[Records contained in a dataset]
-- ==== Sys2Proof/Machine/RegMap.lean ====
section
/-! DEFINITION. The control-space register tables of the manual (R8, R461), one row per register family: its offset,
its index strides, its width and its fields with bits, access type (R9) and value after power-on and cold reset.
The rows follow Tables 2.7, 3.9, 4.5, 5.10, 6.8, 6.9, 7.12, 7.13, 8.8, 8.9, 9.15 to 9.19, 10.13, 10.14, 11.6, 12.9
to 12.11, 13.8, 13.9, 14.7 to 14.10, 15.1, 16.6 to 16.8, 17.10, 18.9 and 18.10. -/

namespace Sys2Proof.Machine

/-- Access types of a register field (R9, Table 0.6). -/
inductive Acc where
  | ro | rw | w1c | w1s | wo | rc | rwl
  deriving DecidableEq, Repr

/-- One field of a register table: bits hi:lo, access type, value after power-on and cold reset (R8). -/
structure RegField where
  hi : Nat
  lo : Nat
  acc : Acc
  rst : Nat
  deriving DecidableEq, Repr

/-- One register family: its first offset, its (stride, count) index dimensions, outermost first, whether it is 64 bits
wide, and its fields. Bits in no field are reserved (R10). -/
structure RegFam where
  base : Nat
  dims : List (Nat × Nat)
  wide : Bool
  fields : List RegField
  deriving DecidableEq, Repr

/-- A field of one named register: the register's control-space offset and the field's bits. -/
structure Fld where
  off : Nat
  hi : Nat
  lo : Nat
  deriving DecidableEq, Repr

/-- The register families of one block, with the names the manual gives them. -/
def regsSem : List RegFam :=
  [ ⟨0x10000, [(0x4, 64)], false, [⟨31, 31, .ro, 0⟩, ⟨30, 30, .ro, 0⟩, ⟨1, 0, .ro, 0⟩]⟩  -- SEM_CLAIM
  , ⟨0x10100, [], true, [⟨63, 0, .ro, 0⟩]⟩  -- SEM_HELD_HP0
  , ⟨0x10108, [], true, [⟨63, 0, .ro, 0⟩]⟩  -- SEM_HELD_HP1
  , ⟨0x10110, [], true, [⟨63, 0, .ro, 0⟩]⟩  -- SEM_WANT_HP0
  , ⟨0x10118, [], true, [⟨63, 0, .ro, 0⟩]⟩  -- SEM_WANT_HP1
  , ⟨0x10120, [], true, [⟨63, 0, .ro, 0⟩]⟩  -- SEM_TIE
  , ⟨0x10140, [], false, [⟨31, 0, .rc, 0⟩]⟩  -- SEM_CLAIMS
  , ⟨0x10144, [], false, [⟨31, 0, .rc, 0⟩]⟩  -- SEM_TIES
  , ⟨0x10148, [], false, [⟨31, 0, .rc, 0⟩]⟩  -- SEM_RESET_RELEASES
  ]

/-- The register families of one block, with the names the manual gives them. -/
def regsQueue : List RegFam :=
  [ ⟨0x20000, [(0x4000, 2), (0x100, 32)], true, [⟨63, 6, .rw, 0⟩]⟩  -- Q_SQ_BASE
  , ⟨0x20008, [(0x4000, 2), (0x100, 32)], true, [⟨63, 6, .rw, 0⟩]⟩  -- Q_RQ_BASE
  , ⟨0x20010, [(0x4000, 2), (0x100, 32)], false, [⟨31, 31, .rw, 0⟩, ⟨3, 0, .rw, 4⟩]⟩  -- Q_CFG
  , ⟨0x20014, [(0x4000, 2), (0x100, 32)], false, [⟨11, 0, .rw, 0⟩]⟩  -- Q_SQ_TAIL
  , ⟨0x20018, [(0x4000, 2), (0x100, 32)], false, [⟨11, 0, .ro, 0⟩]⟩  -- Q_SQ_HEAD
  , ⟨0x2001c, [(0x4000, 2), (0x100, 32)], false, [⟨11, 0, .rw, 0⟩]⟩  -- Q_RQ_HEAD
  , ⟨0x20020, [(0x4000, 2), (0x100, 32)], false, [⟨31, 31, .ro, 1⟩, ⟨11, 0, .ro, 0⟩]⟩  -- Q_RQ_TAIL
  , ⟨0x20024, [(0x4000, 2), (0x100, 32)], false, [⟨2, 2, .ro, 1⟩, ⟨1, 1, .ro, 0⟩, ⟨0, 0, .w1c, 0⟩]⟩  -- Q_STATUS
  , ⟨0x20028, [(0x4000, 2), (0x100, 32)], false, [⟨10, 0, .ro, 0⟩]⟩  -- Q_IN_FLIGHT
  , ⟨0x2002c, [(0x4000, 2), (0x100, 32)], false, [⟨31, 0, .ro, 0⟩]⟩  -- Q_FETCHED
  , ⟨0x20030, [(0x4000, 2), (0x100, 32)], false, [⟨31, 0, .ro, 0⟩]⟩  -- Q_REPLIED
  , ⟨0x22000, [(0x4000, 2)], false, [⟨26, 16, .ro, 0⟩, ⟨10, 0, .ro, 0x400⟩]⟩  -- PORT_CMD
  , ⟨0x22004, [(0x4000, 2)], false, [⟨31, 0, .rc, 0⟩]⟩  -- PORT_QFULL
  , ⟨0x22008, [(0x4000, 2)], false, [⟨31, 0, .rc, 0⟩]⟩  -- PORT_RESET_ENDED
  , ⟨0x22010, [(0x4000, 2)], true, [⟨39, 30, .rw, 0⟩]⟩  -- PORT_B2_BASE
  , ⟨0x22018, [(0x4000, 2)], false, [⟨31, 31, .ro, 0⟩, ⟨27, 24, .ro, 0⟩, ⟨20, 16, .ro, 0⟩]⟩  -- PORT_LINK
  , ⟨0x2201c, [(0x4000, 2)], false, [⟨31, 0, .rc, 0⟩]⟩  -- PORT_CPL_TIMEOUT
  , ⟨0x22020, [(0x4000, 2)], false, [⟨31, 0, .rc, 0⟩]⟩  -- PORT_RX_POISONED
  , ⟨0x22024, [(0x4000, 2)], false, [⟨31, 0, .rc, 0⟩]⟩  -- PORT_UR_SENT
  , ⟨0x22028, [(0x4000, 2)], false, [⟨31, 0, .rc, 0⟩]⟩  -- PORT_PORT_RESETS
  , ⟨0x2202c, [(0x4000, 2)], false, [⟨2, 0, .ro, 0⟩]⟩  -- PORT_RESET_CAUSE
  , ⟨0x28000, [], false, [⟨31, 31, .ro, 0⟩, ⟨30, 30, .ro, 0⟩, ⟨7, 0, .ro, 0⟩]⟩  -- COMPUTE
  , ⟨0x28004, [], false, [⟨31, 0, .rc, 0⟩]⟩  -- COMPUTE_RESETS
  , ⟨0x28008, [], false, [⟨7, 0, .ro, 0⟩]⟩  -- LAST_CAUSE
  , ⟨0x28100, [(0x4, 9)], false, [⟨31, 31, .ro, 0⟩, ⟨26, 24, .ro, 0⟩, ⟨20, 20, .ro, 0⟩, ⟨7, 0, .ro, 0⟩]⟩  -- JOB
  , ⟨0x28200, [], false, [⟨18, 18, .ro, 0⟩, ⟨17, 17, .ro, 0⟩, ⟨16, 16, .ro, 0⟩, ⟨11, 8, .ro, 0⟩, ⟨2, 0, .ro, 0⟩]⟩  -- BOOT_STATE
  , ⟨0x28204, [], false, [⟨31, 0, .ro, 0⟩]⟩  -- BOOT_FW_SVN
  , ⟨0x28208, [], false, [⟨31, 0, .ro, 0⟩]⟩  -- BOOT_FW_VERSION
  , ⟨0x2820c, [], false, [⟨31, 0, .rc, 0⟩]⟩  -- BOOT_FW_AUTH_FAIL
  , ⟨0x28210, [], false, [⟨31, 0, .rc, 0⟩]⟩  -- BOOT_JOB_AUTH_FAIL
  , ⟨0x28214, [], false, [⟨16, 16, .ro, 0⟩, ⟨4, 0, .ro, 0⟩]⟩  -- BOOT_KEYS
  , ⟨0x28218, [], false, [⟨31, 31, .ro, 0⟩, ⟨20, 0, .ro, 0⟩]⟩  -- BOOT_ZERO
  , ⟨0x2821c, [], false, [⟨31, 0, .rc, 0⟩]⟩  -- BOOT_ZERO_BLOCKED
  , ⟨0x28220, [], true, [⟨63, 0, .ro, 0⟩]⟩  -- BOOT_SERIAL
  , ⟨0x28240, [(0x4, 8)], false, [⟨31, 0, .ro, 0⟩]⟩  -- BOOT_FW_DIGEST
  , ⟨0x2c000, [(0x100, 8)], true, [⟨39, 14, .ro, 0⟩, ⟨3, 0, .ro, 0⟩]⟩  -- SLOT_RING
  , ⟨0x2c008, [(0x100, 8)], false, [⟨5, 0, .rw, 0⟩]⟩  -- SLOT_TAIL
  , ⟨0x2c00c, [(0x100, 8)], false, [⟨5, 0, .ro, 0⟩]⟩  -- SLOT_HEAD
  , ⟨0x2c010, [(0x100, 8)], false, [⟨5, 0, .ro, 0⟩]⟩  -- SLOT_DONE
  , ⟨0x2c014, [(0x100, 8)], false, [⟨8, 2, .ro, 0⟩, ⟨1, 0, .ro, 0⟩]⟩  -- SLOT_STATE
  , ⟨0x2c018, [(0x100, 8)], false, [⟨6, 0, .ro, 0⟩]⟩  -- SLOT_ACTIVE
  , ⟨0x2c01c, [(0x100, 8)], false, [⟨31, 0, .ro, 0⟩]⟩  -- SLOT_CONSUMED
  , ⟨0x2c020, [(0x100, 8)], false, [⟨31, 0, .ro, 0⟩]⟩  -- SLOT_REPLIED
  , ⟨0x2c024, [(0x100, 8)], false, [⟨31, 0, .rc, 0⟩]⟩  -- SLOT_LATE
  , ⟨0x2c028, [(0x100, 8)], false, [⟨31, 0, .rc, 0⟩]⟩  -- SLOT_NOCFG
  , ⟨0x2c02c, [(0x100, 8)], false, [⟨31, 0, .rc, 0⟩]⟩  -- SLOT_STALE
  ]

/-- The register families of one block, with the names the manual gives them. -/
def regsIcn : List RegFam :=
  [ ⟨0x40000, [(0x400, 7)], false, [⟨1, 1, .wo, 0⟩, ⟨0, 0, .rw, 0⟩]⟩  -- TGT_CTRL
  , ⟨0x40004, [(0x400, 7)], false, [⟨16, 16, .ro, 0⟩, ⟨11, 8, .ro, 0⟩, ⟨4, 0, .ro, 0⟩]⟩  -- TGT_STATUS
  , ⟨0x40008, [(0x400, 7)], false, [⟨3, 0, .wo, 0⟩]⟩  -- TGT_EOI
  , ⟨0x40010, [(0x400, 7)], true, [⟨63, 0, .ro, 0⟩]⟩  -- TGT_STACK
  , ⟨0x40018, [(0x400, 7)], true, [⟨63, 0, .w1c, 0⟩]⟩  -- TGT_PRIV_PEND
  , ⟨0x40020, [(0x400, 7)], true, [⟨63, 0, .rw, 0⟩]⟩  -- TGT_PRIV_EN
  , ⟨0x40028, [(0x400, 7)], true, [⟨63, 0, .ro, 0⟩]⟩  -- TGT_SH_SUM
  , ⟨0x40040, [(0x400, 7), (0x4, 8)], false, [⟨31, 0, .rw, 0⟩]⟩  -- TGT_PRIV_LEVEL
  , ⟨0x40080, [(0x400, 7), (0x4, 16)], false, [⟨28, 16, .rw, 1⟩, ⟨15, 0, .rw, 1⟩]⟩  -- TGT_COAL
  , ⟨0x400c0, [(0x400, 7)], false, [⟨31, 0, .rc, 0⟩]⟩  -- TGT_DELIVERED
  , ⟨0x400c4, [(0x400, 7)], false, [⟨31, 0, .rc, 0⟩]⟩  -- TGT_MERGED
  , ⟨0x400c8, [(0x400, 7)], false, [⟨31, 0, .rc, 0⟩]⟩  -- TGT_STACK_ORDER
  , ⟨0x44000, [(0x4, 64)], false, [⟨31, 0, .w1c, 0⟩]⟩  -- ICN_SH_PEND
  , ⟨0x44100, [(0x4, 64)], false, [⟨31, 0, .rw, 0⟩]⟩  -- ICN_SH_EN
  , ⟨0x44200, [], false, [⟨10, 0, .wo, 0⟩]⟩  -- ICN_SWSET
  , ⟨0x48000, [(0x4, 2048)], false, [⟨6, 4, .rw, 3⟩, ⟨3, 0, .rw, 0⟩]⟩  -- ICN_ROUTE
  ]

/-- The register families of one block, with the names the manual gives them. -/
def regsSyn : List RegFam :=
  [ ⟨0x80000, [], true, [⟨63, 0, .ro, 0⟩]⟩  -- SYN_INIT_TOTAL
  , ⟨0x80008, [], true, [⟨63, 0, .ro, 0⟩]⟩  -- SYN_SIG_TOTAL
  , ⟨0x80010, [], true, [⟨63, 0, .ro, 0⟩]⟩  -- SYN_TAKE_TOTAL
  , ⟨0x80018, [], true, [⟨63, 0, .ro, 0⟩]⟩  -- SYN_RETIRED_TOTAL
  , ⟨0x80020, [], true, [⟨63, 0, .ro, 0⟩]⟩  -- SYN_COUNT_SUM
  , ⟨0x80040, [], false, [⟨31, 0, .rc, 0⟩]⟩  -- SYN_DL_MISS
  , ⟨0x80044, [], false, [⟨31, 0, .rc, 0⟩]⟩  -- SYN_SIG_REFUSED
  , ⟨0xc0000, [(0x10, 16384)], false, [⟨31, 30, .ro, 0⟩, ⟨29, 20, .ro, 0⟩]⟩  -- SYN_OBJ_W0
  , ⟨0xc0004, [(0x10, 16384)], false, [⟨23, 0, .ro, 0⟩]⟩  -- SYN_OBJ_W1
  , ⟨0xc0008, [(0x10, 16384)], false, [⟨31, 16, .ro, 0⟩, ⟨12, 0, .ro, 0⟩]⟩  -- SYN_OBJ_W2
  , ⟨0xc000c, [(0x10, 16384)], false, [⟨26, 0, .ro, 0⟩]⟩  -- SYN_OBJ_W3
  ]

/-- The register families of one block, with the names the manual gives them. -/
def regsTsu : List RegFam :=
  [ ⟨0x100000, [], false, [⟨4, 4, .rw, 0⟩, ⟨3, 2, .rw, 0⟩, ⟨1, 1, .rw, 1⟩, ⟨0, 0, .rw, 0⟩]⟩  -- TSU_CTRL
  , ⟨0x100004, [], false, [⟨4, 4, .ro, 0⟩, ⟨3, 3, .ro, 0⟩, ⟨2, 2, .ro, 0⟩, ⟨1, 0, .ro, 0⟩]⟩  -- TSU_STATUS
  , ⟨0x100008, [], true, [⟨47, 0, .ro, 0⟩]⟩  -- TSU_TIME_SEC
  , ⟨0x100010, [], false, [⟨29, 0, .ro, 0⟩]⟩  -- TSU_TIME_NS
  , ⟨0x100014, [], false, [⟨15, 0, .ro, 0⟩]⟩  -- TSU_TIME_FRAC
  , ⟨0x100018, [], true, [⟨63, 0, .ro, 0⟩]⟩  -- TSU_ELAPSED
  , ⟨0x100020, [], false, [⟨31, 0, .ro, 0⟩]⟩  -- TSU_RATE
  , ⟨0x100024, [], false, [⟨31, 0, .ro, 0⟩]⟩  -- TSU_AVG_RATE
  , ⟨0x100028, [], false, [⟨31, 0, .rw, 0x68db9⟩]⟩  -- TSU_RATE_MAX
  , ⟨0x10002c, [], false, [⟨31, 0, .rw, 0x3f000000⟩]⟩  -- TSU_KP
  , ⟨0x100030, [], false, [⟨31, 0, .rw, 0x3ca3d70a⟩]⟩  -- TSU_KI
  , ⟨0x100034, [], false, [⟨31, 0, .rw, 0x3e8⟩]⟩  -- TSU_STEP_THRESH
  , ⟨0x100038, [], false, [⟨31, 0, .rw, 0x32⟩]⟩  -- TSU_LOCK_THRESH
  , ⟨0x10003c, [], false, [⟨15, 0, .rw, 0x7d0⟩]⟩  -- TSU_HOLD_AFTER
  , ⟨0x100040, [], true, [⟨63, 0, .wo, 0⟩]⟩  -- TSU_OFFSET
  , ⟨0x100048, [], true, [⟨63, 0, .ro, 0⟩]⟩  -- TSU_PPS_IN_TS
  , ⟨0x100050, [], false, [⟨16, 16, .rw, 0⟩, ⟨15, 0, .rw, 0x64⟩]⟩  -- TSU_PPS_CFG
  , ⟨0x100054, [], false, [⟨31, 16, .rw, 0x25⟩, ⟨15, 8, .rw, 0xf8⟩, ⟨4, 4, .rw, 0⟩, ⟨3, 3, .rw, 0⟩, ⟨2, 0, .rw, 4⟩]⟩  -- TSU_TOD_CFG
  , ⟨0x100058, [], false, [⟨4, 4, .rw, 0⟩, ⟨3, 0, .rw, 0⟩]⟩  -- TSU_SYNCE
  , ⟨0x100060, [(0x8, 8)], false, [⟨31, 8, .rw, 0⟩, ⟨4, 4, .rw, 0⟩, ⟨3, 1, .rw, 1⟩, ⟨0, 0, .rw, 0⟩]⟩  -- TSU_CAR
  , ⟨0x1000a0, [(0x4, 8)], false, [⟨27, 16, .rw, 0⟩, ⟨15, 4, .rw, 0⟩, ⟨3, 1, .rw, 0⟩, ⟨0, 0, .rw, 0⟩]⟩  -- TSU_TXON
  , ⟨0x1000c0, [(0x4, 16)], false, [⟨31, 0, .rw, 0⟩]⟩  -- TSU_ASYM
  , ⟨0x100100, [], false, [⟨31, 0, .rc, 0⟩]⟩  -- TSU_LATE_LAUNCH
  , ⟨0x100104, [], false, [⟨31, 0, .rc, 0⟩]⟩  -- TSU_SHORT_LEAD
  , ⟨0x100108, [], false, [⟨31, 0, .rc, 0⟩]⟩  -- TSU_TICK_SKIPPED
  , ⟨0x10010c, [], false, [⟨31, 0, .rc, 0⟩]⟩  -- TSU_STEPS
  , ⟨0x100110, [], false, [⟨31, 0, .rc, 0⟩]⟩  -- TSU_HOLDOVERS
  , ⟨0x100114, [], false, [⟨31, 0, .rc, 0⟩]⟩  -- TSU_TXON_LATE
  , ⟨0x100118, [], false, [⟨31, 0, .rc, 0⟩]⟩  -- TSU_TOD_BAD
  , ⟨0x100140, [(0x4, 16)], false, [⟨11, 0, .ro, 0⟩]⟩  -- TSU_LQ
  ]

*Task details*: Find "value" in the data above. Report each line where it appears.

*Written solution*:
its index strides, its width and its fields with bits, access type (R9) and value after power-on and cold reset.
/-- One field of a register table: bits hi:lo, access type, value after power-on and cold reset (R8). -/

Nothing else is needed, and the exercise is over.